**Activity**
The lines to be set down run from the line containing "s.iots := rfl" through the final line of the data below; print them exactly and print nothing else.

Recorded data

# # # # # # #

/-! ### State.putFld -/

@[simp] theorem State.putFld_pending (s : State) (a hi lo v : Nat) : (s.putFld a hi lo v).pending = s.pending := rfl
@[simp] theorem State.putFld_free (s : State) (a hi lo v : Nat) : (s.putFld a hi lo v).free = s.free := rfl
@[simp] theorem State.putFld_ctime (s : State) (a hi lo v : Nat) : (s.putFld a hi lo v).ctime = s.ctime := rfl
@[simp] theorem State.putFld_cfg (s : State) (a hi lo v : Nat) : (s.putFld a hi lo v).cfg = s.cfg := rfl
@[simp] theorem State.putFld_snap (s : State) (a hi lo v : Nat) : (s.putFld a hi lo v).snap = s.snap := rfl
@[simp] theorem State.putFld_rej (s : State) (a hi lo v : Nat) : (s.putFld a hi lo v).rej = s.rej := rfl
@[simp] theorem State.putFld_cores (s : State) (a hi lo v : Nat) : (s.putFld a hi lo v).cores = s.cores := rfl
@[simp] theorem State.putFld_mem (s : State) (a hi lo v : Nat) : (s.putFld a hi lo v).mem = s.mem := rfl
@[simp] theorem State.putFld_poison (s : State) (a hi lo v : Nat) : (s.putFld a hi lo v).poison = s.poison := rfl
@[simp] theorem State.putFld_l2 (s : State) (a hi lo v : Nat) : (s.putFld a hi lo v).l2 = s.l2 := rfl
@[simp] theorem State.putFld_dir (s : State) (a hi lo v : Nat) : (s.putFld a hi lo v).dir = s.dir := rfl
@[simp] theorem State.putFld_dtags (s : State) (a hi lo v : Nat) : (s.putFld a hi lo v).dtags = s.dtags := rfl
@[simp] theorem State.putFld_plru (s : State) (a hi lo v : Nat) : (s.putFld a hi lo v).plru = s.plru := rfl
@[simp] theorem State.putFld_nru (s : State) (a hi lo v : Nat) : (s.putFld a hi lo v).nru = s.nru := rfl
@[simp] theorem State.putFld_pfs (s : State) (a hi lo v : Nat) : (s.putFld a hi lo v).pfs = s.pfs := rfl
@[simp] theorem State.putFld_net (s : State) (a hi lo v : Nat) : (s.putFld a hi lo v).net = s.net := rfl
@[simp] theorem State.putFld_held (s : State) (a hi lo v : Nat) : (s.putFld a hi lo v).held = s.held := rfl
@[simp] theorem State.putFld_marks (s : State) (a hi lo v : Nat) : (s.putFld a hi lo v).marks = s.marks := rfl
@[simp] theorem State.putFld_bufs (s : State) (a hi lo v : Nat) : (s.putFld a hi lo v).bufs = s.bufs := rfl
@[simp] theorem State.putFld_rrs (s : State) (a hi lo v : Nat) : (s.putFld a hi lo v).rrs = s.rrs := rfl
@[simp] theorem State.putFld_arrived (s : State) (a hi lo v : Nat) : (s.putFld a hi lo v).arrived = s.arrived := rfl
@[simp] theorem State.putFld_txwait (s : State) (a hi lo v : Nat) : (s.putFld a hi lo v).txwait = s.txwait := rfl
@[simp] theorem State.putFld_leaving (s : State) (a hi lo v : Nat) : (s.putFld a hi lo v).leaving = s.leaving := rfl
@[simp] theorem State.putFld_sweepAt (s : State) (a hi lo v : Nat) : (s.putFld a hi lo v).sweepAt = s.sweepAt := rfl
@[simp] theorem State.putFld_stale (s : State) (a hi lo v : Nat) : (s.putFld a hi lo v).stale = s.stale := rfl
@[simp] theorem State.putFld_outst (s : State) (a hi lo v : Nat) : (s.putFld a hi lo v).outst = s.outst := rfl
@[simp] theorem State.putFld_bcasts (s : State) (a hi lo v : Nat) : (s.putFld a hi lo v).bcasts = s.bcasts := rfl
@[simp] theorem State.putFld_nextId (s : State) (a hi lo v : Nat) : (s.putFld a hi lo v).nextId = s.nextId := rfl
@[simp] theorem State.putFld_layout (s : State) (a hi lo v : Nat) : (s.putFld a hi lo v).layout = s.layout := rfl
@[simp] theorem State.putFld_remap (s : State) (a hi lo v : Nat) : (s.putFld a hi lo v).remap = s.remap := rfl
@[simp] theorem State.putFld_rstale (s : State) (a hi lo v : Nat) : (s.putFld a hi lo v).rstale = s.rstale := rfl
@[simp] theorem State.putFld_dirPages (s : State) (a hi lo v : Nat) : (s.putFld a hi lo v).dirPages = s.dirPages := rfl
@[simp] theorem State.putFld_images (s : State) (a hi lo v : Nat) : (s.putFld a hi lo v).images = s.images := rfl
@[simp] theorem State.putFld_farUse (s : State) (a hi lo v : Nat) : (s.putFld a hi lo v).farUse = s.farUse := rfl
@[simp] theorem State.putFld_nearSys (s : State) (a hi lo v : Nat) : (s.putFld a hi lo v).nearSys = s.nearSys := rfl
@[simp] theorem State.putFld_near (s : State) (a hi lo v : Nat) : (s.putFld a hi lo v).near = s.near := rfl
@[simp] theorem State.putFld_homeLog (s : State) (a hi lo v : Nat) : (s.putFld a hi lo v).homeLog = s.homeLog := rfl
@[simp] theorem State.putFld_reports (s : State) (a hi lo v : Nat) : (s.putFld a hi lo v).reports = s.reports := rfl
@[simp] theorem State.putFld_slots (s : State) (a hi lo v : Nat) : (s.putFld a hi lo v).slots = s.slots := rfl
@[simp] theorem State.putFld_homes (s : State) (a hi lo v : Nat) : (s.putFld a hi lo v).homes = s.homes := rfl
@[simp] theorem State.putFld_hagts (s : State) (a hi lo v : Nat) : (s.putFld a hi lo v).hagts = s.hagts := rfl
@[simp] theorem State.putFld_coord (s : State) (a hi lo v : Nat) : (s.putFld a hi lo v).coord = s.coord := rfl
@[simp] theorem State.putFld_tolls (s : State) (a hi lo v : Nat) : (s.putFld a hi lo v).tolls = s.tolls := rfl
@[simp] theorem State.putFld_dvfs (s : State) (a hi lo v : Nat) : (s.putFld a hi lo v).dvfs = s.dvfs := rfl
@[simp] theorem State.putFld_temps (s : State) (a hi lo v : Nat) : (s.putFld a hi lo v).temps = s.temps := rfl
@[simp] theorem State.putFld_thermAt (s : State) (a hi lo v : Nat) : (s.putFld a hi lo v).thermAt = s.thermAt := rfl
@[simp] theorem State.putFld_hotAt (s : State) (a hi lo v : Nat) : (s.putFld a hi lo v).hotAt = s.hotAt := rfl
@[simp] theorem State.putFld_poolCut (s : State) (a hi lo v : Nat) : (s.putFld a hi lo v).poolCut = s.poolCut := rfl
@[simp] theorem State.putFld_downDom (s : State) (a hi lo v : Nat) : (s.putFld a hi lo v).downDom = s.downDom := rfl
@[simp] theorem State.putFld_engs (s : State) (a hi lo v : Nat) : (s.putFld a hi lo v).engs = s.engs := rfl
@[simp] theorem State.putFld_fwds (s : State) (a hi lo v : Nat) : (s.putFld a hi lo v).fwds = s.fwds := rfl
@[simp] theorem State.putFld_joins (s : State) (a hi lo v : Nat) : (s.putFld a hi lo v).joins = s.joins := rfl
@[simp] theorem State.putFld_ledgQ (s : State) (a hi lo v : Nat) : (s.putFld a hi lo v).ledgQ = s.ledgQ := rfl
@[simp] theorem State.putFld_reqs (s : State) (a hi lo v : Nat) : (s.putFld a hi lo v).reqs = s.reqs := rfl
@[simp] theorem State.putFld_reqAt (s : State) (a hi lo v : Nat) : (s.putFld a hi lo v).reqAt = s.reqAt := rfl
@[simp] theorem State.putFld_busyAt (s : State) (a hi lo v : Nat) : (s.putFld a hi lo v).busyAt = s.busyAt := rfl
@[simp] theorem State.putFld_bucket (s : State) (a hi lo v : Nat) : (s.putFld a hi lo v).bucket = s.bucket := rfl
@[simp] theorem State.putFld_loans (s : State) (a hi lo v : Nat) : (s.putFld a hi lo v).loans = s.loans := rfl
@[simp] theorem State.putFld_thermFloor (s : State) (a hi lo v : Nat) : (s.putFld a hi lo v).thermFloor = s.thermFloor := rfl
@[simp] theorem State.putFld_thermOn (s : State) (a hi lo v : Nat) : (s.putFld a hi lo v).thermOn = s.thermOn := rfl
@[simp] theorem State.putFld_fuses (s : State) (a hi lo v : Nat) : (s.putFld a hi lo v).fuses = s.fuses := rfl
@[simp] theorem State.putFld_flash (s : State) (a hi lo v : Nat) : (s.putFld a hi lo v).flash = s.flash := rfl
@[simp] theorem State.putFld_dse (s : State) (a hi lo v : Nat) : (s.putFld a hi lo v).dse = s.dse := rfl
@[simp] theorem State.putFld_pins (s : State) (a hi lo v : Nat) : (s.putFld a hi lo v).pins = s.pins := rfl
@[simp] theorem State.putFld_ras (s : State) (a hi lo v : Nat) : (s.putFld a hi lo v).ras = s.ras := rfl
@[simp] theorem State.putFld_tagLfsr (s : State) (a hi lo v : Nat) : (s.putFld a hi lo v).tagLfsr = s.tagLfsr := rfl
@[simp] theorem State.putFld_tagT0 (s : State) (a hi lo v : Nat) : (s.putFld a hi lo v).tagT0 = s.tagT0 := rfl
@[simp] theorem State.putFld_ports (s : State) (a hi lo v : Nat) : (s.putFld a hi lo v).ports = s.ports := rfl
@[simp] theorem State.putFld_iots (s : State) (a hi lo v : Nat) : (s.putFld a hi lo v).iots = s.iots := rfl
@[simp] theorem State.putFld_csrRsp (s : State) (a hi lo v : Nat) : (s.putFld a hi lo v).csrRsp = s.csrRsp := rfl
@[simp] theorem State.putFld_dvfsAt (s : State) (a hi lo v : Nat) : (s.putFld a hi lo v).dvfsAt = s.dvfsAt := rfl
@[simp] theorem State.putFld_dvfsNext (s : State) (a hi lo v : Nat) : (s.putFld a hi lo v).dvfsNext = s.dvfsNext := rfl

# # # # # # #

**Response**
@[simp] theorem State.putFld_iots (s : State) (a hi lo v : Nat) : (s.putFld a hi lo v).iots = s.iots := rfl
@[simp] theorem State.putFld_csrRsp (s : State) (a hi lo v : Nat) : (s.putFld a hi lo v).csrRsp = s.csrRsp := rfl
@[simp] theorem State.putFld_dvfsAt (s : State) (a hi lo v : Nat) : (s.putFld a hi lo v).dvfsAt = s.dvfsAt := rfl
@[simp] theorem State.putFld_dvfsNext (s : State) (a hi lo v : Nat) : (s.putFld a hi lo v).dvfsNext = s.dvfsNext := rfl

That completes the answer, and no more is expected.